O consumo de energia para dessalinização quase dobrou desde 2010 e deve continuar crescendo. O cenário se complica ainda mais com as mudanças climáticas: a elevação do nível do mar, a intrusão de água salgada em aquíferos e a intensificação das secas aumentam a pressão sobre os recursos hídricos, tornando a água uma prioridade estratégica para a sobrevivência e o desenvolvimento da região.

Desde a década de 1970, a região investe milhões obtidos com petróleo em centrais que transformam água salgada em potável, usada para consumo humano, indústria e serviços. A técnica emprega osmose reversa ou condensação para tornar a água adequada ao uso.

A dependência cria vulnerabilidades estratégicas. Em conflitos, estações de dessalinização podem ser alvos, como demonstrado na Guerra do Golfo, quando oleodutos sabotados afetaram o abastecimento hídrico saudita. Mudanças climáticas aumentam a pressão sobre os recursos, com secas mais intensas, intrusão de água salgada em aquíferos e aumento da demanda energética.

Como funciona no Brasil?

No Brasil, a dessalinização também avança, especialmente em áreas com restrição hídrica. No Espírito Santo, a maior planta do país abastece o equivalente a 80 mil habitantes e assegura previsibilidade para indústrias. O relatório da CNI destaca aplicações no setor de mineração, sobretudo em regiões com disponibilidade limitada de água doce.

A dessalinização mantém a continuidade das atividades, diminui a pressão sobre os mananciais locais e mitiga os riscos climáticos. Além do uso industrial, a tecnologia beneficia economias locais dependentes de turismo e serviços.

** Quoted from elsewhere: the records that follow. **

/-- The three clauses: a refused command, a reset, a host write to `STATUS`. -/
theorem witness_OnlyResetClearsAFault :
    (∃ s t : State, s.faulted = true ∧ step s = .next t ∧ s.host = [.set 0 0x00000000]) ∧
    (∃ s t : State, s.faulted = true ∧ s.host = [.reset] ∧ step s = .next t) ∧
    (∃ s : State, s.host = [.set 1 0]) :=
  ⟨⟨{ faultedState with host := [.set 0 0x00000000] }, _, by decide, rfl, rfl⟩,
    ⟨{ faultedState with host := [.reset] }, _, by decide, rfl, rfl⟩, ⟨hosting (.set 1 0), rfl⟩⟩

theorem witness_ResetMeetsTheInvariant : Params.vectors.legal := by decide

/-- A `RASTER` from a state with the invariant. -/
theorem witness_StepKeepsTheInvariant :
    ∃ s t : State, s.Inv ∧ step s = .next t :=
  ⟨loaded.setHost [.set 0 0x09000000], _, loaded_inv_host _, rfl⟩

theorem witness_StepKeepsTheConfigurationLegal :
    ∃ s t : State, s.params.legal ∧ s.ConfigInv ∧ step s = .next t :=
  ⟨hosting (.set 0 configureWord), _, by decide, configInv_of_default _ rfl rfl, rfl⟩

theorem witness_OnlyConfigureAndResetChangeTheConfiguration :
    ∃ s : State, (nextOf (step s)).any (fun t => decide (t.cfg ≠ s.cfg)) = true ∧ s.host = [.set 0 configureWord] :=
  ⟨{ hosting (.set 0 configureWord) with staged := { State.reset.staged with div := 8 } }, by decide +kernel, rfl⟩

theorem witness_NoStepChangesTheParameters : ∃ t, step State.reset = .next t := ⟨_, rfl⟩

theorem witness_CommandsWriteOnlyTheirResults : ∃ t, exec .raster loaded = .next t := ⟨_, rfl⟩

theorem witness_StagingReachesOnlyConfigure :
    ∃ t, Instr.raster ≠ .configure ∧ (∀ p, Instr.raster ≠ .loadpreset p) ∧ exec .raster loaded = .next t :=
  ⟨_, by decide, fun _ => by simp, rfl⟩

/-- CL5's denominator, and what the clause then says of it. -/
theorem witness_ClampIsTheRationalClamp : 0 < 2 ∧ clampRatio .halfEven 255 2 = 128 := by decide

/-- The clauses at their boundaries: 255 itself, CL7's 509/2, values on both sides of 509/2 and of 1/2. -/
theorem witness_ClampIsMonotoneOntoBytes :
    (255 ≤ 255) ∧ (0 < 2 ∧ (509 : Int) ≤ 511) ∧ (509 / 2 : ℚ) ≤ 509 / 2 ∧ (509 / 2 : ℚ) < 255 ∧ (2 / 5 : ℚ) < 1 / 2 :=
  ⟨by decide, by decide, le_refl _, by norm_num, by norm_num⟩

/-- CL7 and CL5: 509/2, the last tie, n = 254 even; 255/2, n = 127 odd. -/
theorem witness_TieRulesDifferOnlyOnEvenHalves :
    (0 < 2 ∧ 254 ≤ 254 ∧ 254 % 2 = 0 ∧ 2 * (509 : Int) = (2 * (254 : Nat) + 1) * ((2 : Nat) : Int)) ∧
    (127 ≤ 254 ∧ 127 % 2 ≠ 0 ∧ 2 * (255 : Int) = (2 * (127 : Nat) + 1) * ((2 : Nat) : Int)) := by decide

theorem witness_ClampCommandWritesTheClamp : State.reset.clampDen.toNat ≠ 0 := by decide

theorem witness_ClampByZeroRaisesBadOperand : ∃ s : State, s.clampDen = 0 :=
  ⟨{ State.reset with clampDen := 0 }, rfl⟩

theorem witness_ConfigureWritesTheDerivedConfiguration :
    State.reset.params.legal ∧ 1 ≤ State.reset.staged.krows.toNat ∧
      State.reset.staged.krows.toNat ≤ State.reset.params.kmaxRows ∧ 1 ≤ State.reset.staged.kcols.toNat ∧
      State.reset.staged.kcols.toNat ≤ State.reset.params.kmaxCols ∧
      (∃ c, c < State.reset.staged.kcols.toNat ∧ cellAt State.reset.params State.reset.staged.kw 0 c ≠ 0) ∧
      State.reset.staged.thrDen.toNat ≠ 0 :=
  ⟨by decide, by decide, by decide, by decide, by decide, ⟨3, by decide +kernel⟩, by decide⟩

/-- The three clauses at the boundaries: one row too many; as many rows as fit, row 0 zero; denominator 0. -/
theorem witness_ConfigureFaultsInOrder :
    (∃ s : State, ¬ s.staged.krows.toNat ≤ s.params.kmaxRows) ∧
    (∃ s : State, s.staged.krows.toNat = s.params.kmaxRows ∧ s.staged.kcols.toNat = s.params.kmaxCols ∧
      ∀ c, c < s.staged.kcols.toNat → cellAt s.params s.staged.kw 0 c = 0) ∧
    (∃ s : State, s.staged.krows.toNat = 3 ∧ s.staged.kcols.toNat = 5 ∧ cellAt s.params s.staged.kw 0 3 ≠ 0 ∧
      s.staged.thrDen = 0) :=
  ⟨⟨{ State.reset with staged := { State.reset.staged with krows := 5 } }, by decide⟩,
    ⟨{ State.reset with staged := { State.reset.staged with krows := 4, kcols := 8, kw := [] } }, by decide +kernel⟩,
    ⟨{ State.reset with staged := { State.reset.staged with thrDen := 0 } }, by decide +kernel⟩⟩

theorem witness_ConfigureAfterResetChangesNothing : Params.vectors.legal ∧ 2 < 3 ∧ 4 < 5 := by decide

theorem witness_LoadpresetStagesTheKernel : State.reset.params.legal ∧ 0 < 2 ∧ 1 < 2 := by decide
theorem witness_LoadpresetOfNoPresetRaisesBadOperand : 2 ≤ 2 := by decide

/-- The cell of weight 7 of row 0. -/
theorem witness_NonzeroCellsAimForward :
    State.reset.ConfigInv ∧ 0 < State.reset.cfg.krows.toNat ∧ 3 < State.reset.cfg.kcols.toNat ∧
      State.reset.weight 0 3 ≠ 0 :=
  ⟨configInv_of_default _ rfl rfl, by decide, by decide, by decide +kernel⟩

/-- What holds of pixel (0, 0) holds of every pixel of a 1 × 1 image. -/
theorem only_pixel {P : Nat → Nat → Prop} (h : P 0 0) (x y : Nat) (hx : x < 1) (hy : y < 1) : P x y := by
  have hx : x = 0 := Nat.lt_one_iff.mp hx
  have hy : y = 0 := Nat.lt_one_iff.mp hy
  subst hx hy
  exact h
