-- ==== Sys2Proof/Syntax.lean ====
section
/-! DEFINITION. The command set: one constructor per row of spec/opcode_table.json (30_encoding.md R125). Operands stand in
assembly order (R140), which is the order of the fields rd, rs1, rs2, rs3, imm (R121, R123). -/

namespace Sys2Proof

/-- The 28 commands. -/
inductive Instr where
  /-- NOP (44_sequencing.md R286). -/
  | nop
  /-- HALT (44_sequencing.md R287). -/
  | halt
  /-- MOV vd, vs1 (44_sequencing.md R288). -/
  | mov (rd rs1 : Reg)
  /-- LDC vd, index (42_constants.md R241). -/
  | ldc (rd : Reg) (index : Imm)
  /-- CSEL vd, vs1, vs2, vs3: vs3 is the choice (40_field.md R181). -/
  | csel (rd rs1 rs2 rs3 : Reg)
  /-- CSWAP va, vb, vc: va and vb may be exchanged, vc is the choice (40_field.md R182). -/
  | cswap (ra rb rc : Reg)
  /-- FADD vd, vs1, vs2 (40_field.md R161). -/
  | fadd (rd rs1 rs2 : Reg)
  /-- FSUB vd, vs1, vs2 (40_field.md R162). -/
  | fsub (rd rs1 rs2 : Reg)
  /-- FNEG vd, vs1 (40_field.md R163). -/
  | fneg (rd rs1 : Reg)
  /-- FMUL vd, vs1, vs2 (40_field.md R164). -/
  | fmul (rd rs1 rs2 : Reg)
  /-- FSQR vd, vs1 (40_field.md R165). -/
  | fsqr (rd rs1 : Reg)
  /-- FSQR2 vd, vs1 (40_field.md R166). -/
  | fsqr2 (rd rs1 : Reg)
  /-- FPOW2K vd, vs1, k (40_field.md R167). -/
  | fpow2k (rd rs1 : Reg) (k : Imm)
  /-- FFROMB vd, vs1 (40_field.md R168). -/
  | ffromb (rd rs1 : Reg)
  /-- FCHK vd, vs1 (40_field.md R169). -/
  | fchk (rd rs1 : Reg)
  /-- SADD vd, vs1, vs2 (41_scalar.md R201). -/
  | sadd (rd rs1 rs2 : Reg)
  /-- SSUB vd, vs1, vs2 (41_scalar.md R202). -/
  | ssub (rd rs1 rs2 : Reg)
  /-- SNEG vd, vs1 (41_scalar.md R203). -/
  | sneg (rd rs1 : Reg)
  /-- SMUL vd, vs1, vs2 (41_scalar.md R204). -/
  | smul (rd rs1 rs2 : Reg)
  /-- SSQR vd, vs1 (41_scalar.md R205). -/
  | ssqr (rd rs1 : Reg)
  /-- SRED vd, vs1 (41_scalar.md R206). -/
  | sred (rd rs1 : Reg)
  /-- SREDW vd, vlo, vhi (41_scalar.md R207). -/
  | sredw (rd rs1 rs2 : Reg)
  /-- STOM vd, vs1 (41_scalar.md R208). -/
  | stom (rd rs1 : Reg)
  /-- SFROMM vd, vs1 (41_scalar.md R209). -/
  | sfromm (rd rs1 : Reg)
  /-- SMMUL vd, vs1, vs2 (41_scalar.md R210). -/
  | smmul (rd rs1 rs2 : Reg)
  /-- SMSQR vd, vs1 (41_scalar.md R211). -/
  | smsqr (rd rs1 : Reg)
  /-- SEL8 vd, vdigit, tbase (43_tables.md R257). -/
  | sel8 (rd rs1 : Reg) (tbase : Imm)
  /-- SELNAF vd, vdigit, tbase (43_tables.md R258). -/
  | selnaf (rd rs1 : Reg) (tbase : Imm)
  deriving DecidableEq, Repr

end Sys2Proof
end

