-- ==== Sys2Proof/Machine/Constants.lean ====
section
/-! DEFINITION. The constant ROM and LDC (42_constants.md R240 to R242). -/

namespace Sys2Proof.Machine

/-- R⁻¹ mod L, ROM(7) (R240). -/
def rInvModL : Nat := 0x064edb637937f48c1b0a73aa1c7fd1b5fd934be6d1d6d67ac7421b8f04c727e2

/-- 2^256 mod L, ROM(8) (R240). -/
def two256ModL : Nat := 0x0ffffffffffffffffffffffffffffffec6ef5bf4737dcf70d6ec31748d98951d

/-- ROM(k) (R240); the ROM has no entry above 8. -/
def rom : Nat → Option Nat
  | 0 => some 0
  | 1 => some 1
  | 2 => some 2
  | 3 => some 0x7fffffffffffffffffffffffffffffffffffffffffffffffffffffffffffffec
  | 4 => some 0x7fffffffffffffffffffffffffffffffffffffffffffffffffffffffffffffed
  | 5 => some 0x1000000000000000000000000000000014def9dea2f79cd65812631a5cf5d3ed
  | 6 => some 0x0fffffffffffffffffffffffffffffd656eb3c98b3bdf026334c2e60714df9ed
  | 7 => some rInvModL
  | 8 => some two256ModL
  | _ => none

/-- LDC (R241). An index above 8, which no decoder yields, is ILLEGAL_FIELD (30_encoding.md R124, log 11). -/
def execLdc (rd : Reg) (index : Imm) (s : State) : Host.Outcome State Fault Refusal :=
  .next (settle s
    (match rom index.val with
    | some k => .ok (s.setReg rd (toWord k))
    | none => .error .illegalField))

end Sys2Proof.Machine
end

Em Fernando de Noronha, a implantação de uma unidade de osmose reversa aumentou em 122% a oferta de água e encerrou o racionamento, impulsionando o turismo e elevando o faturamento do setor em 69,4%.

O levantamento da CNI indica a necessidade de aprimoramentos regulatórios. A complexidade para obter licenciamento ambiental e a ausência de normas específicas para o descarte da salmoura ainda geram insegurança e podem retardar novos investimentos no setor.